Philosophical naturalism is grounded in a commitment to natural integration - to understanding the nature of anything in Nature against the background of natural unity: i.e., in terms of our overall picture of Nature and how it hangs together. But what's required for natural integration - specifically, of human mind and agency?

In Chapter 1, I consider one common kind of answer to this question - physicalism. Physicalists think the cost of natural integration is impoverishing the language of nature - the terms and concepts used for natural integration. This is the entry point for human exceptionalism: the worry that the repertoire of physical terms and concepts is simply too impoverished to account for human mind and/or agency. I argue physicalism is mistaken by sketching and defending a view I call Spinozism. For the Spinozist, any truth concerning natural beings (a) pertains to their nature, and (b) concerns Nature as such. Thus, the language of nature is ordinary language, and the expressive resources available for naturally integrating human life include any we need to express any truth about it. Nevertheless, Spinozism embraces natural unity and natural integration - albeit in different forms than those embraced by physicalists.

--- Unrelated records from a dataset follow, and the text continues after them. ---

/-- R156, R163: the condition of a WAIT or EVT OP 1 is met; every engine that waits on a cluster event that is set
continues, and the event is cleared once. -/
def execEngineWaitResume (e : Fin 64) (s : State) : Host.Outcome State Fault Refusal :=
  if !s.start.logicUp then .next s else
  let n := e.val / 8
  match s.waitingOn e.val with
  | some (.wait 0 arg) => .next (if s.engPin e.val arg.toNat then s.engResume e.val else s)
  | some (.wait 1 arg) => .next (if s.engPin e.val arg.toNat then s else s.engResume e.val)
  | some (.wait 5 arg) =>
    let ev := arg.toNat % 8
    if s.clusterEvent n ev then
      let es := (List.range 8).filter fun k => s.waitsEvent (8 * n + k) ev
      .next ((s.each es fun s k => s.engResume (8 * n + k)).setClusterEvent n ev false)
    else .next s
  | some (.wait 6 _) => .next s
  | some (.wait 2 _) =>
    .next (match (s.eng e.val).cur with
      | some l => if l.edge then s.engResume e.val else s
      | none => s)
  | some (.wait _ _) => .next (s.engResume e.val)
  | some (.evt 1 ev) => .next (if s.clusterEvent n ev.val then s else s.engResume e.val)
  | _ => .next s

/-- R141: a pin's synchronised level changes. -/
def execPinInputChange (pin : Fin 256) (level : Bool) (s : State) : Host.Outcome State Fault Refusal :=
  .next (s.pinInput pin.val level)

/-- An Ephemeris signal is asserted: every engine that waits on it continues (R156). -/
def State.assertEs (s : State) (es : Nat) : State :=
  s.each (List.range 64) fun s e =>
    match s.waitingOn e with
    | some (.wait 6 arg) => if arg.toNat % 32 = es then s.engResume e else s
    | _ => s

/-- R155: the FIFO that stalls an engine allows its next step. -/
def execEngineStallResume (e : Fin 64) (levels : List (Fin 32 × Bool)) (s : State) : Host.Outcome State Fault Refusal :=
  if !s.start.logicUp then .next s else
  let s := s.pinInputs (e.val / 8) levels
  match (s.eng e.val).sync, (s.eng e.val).cur with
  | .stalled, some l => .next (if l.stall = 1 then s else s.pStep e.val l)
  | _, _ => .next s

/-- Start engine `e` (R147); a stop of the same PIN tick wins (R163). -/
def State.engStart (s : State) (e : Nat) : State :=
  let x := s.eng e
  if !s.enabled (engUnit e) || x.stopTick == some s.pinTick then s
  else
    match x.sync with
    | .stopped =>
      s.setEng e { x with sync := match x.cur with | some l => (if l.stall = 0 then .running else .stalled) | none => .running }
    | .faulted => s.setEng e { x with sync := .running, cause := 0, cur := none, under := none }
    | _ => s

/-- A write to ENG_INJECT, or an Ephemeris ENGINE_INJECT: whether the slot took it, and the state (R160, R161). -/
def State.engInject (s : State) (e : Nat) (w : Half) : Bool × State :=
  let x := s.eng e
  let free := x.slot.isNone && (x.sync == .running || x.sync == .stalled)
  if free then (true, s.setEng e { x with slot := some w, slotAt := s.now }) else (false, s.event (Addr.engEvents e) 5)

/-- R160: the injected instruction runs in place of a fetch, at least one PIN tick after its slot was written. -/
def execInjectedInstructionExecute (e : Fin 64) (levels : List (Fin 32 × Bool)) (s : State) :
    Host.Outcome State Fault Refusal :=
  if !s.start.logicUp then .next s else
  let s := s.pinInputs (e.val / 8) levels
  let x := s.eng e.val
  if (x.sync == .running || x.sync == .stalled) && s.slotDue e.val then
    match x.slot with
    | none => .next s
    | some w =>
      let s := s.setEng e.val { x with under := x.cur, cur := none }
      .next (s.pStep e.val { word := w, injected := true })
  else .next s

/-- A write to ENG_TXF (R159). -/
def State.engTxfWrite (s : State) (e : Nat) (v : Word) : State :=
  let x := s.eng e
  if s.flag (Addr.engQbind e) 6 || decide (s.txDepth e ≤ x.tx.length) then s.event (Addr.engEvents e) 2
  else s.setEng e { x with tx := x.tx ++ [v] }

/-- A read of ENG_RXF (R159). -/
def State.engRxfRead (s : State) (e : Nat) : Word × State :=
  let x := s.eng e
  if s.flag (Addr.engQbind e) 14 then (0, s)
  else
    match x.rx with
    | [] => (0, s.event (Addr.engEvents e) 1)
    | w :: r => (w, s.setEng e { x with rx := r })

/-- R159: a word of queue TXQ is taken into the TX FIFO; one marked ABORT is not loaded. -/
def execEngTxqFill (e : Fin 64) (s : State) : Host.Outcome State Fault Refusal :=
  if !s.start.logicUp then .next s else
  let x := s.eng e.val
  if s.flag (Addr.engQbind e.val) 6 && decide (x.tx.length < s.txDepth e.val) then
    match s.qTakeAs (s.field (Addr.engQbind e.val) 0 6) (sourceId (.engine e)) with
    | none => .next s
    | some (w, s) => .next (if w.mark = .abort then s else s.setEng e.val { x with tx := x.tx ++ [w.v] })
  else .next s

/-- R159: a word leaves the RX FIFO into queue RXQ, with END after every PKT_WORDS words. -/
def execEngRxqDrain (e : Fin 64) (s : State) : Host.Outcome State Fault Refusal :=
  if !s.start.logicUp then .next s else
  let x := s.eng e.val
  if s.flag (Addr.engQbind e.val) 14 then
    match x.rx with
    | [] => .next s
    | w :: r =>
      let n := s.field (Addr.engQbind e.val) 16 8
      let last := decide ((if n = 0 then 256 else n) ≤ x.pktWords + 1)
      match s.qOffer (s.field (Addr.engQbind e.val) 8 6) (sourceId (.engine e)) w (if last then .last else .data) with
      | (true, s) => .next (s.setEng e.val { x with rx := r, pktWords := if last then 0 else x.pktWords + 1 })
      | (false, s) => .next s
  else .next s

/-- The engine is STOPPED or FAULTED, so its registers of R148 can be written. -/
def State.engIdle (s : State) (e : Nat) : Bool := (s.eng e).sync == .stopped || (s.eng e).sync == .faulted

/-- A write into an ENGINE block other than UNIT_CTRL. -/
def State.engineWrite (s : State) (e a : Nat) (v : Word) : State :=
  let x := s.eng e
  let held (y : EngineState) : State := if s.engIdle e then s.setEng e y else s
  if a = Addr.engEvents e then s.sqWrite a v
  else if a = Addr.engPc e then held { x with pc := BitVec.ofNat 8 v.toNat, cur := none, under := none, slot := if x.injecting then none else x.slot }
  else if a = Addr.engA e then held { x with a := v }
  else if a = Addr.engB e then held { x with b := v }
  else if a = Addr.engSo e then held { x with so := v, soBits := 0 }
  else if a = Addr.engSi e then held { x with si := v, siBits := 0 }
  else if a = Addr.engPindir e then held { x with pindir := v }
  else if a = Addr.engInject e then (s.engInject e (BitVec.ofNat 16 v.toNat)).2
  else if a = Addr.engTxf e then s.engTxfWrite e v
  else if a = Addr.engCtrl e then
    let s := if bits v 16 2 = s.field a 16 2 then s else s.setEng e { x with tx := [], rx := [] }
    s.plainWrite a v
  else s.plainWrite a v

/-- ENG_STATUS (R164). -/
def State.engStatusWord (s : State) (e : Nat) : Word :=
  let x := s.eng e
  let st : Nat := match x.sync with | .stopped => 0 | .running => 1 | .stalled => 2 | .faulted => 3
  let stall : Nat := match x.sync, x.cur with | .stalled, some l => l.stall | _, _ => 0
  word (x.pc.toNat + st * 2 ^ 8 + stall * 2 ^ 12 + x.cause * 2 ^ 16 + x.tx.length * 2 ^ 20 + x.rx.length * 2 ^ 25)

/-- What a read of an ENGINE word shows instead of the stored word. -/
def State.engineView (s : State) (e a : Nat) : Option Word :=
  let x := s.eng e
  if a = Addr.engStatus e then some (s.engStatusWord e)
  else if a = Addr.engShift e then
    some (word (shownCount x.soBits + shownCount x.siBits * 2 ^ 8
      + (match x.cur with | some l => l.done | none => 0) * 2 ^ 16))
  else if a = Addr.engPc e then some (word x.pc.toNat)
  else if a = Addr.engA e then some x.a
  else if a = Addr.engB e then some x.b
  else if a = Addr.engSo e then some x.so
  else if a = Addr.engSi e then some x.si
  else if a = Addr.engPindir e then some x.pindir
  else none

/-- A write of a program word; the word it replaces is noted for a fetch on the same PIN tick (R162). -/
def State.progWrite (s : State) (n a : Nat) (v : Word) : State :=
  let i := (a - Addr.prog n 0) / 4
  let x := s.bank n
  let now := x.progOld.filter fun y => y.2.1 == s.pinTick
  let old := if now.any fun y => y.1 == i then now else (i, s.pinTick, BitVec.ofNat 16 (s.field a 0 16)) :: now
  (s.setBank n { x with progOld := old }).plainWrite a v

/-- A write into a BANK block other than UNIT_CTRL. -/
def State.bankWrite (s : State) (n a : Nat) (v : Word) : State :=
  if a = Addr.bankEvents n then s.sqWrite a v
  else if a = Addr.bankEngStart n then
    s.each (onesOf 8 v.toNat) fun s k => s.engStart (8 * n + k)
  else if a = Addr.bankEngStop n then
    s.each (onesOf 8 v.toNat) fun s k => s.engStopNow (8 * n + k)
  else if Addr.prog n 0 ≤ a then s.progWrite n a v
  else s.plainWrite a v
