-- ==== Sys2Proof/Machine/Dispatch.lean ====
section
/-! DEFINITION. The dispatch of a command to its meaning, one arm for each constructor. -/

namespace Sys2Proof.Machine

Chapter 2 is devoted to articulating what I take to be the most serious objection to Spinozism - the objection from explanation. According to this objection, the Spinozist neglects the role of explanation in natural integration. That is, we can only understand natural unity by formulating a systematic physics - i.e., a unified explanatory framework capable of accounting for anything in Nature. And since the repertoire of terms or concepts used to formulate a systematic physics is likely to be relatively impoverished, the language of nature is as well. I go on to sketch the fundamental metaphysical commitments of this view - what I call explanatorism.

In Chapter 3, I respond to the objection from explanation by arguing that it involves an illegitimate projection of epistemic features of explanation onto our metaphysics, and close by contrasting the Spinozist's view concerning the unity of Nature and explanation with the explanatorist's.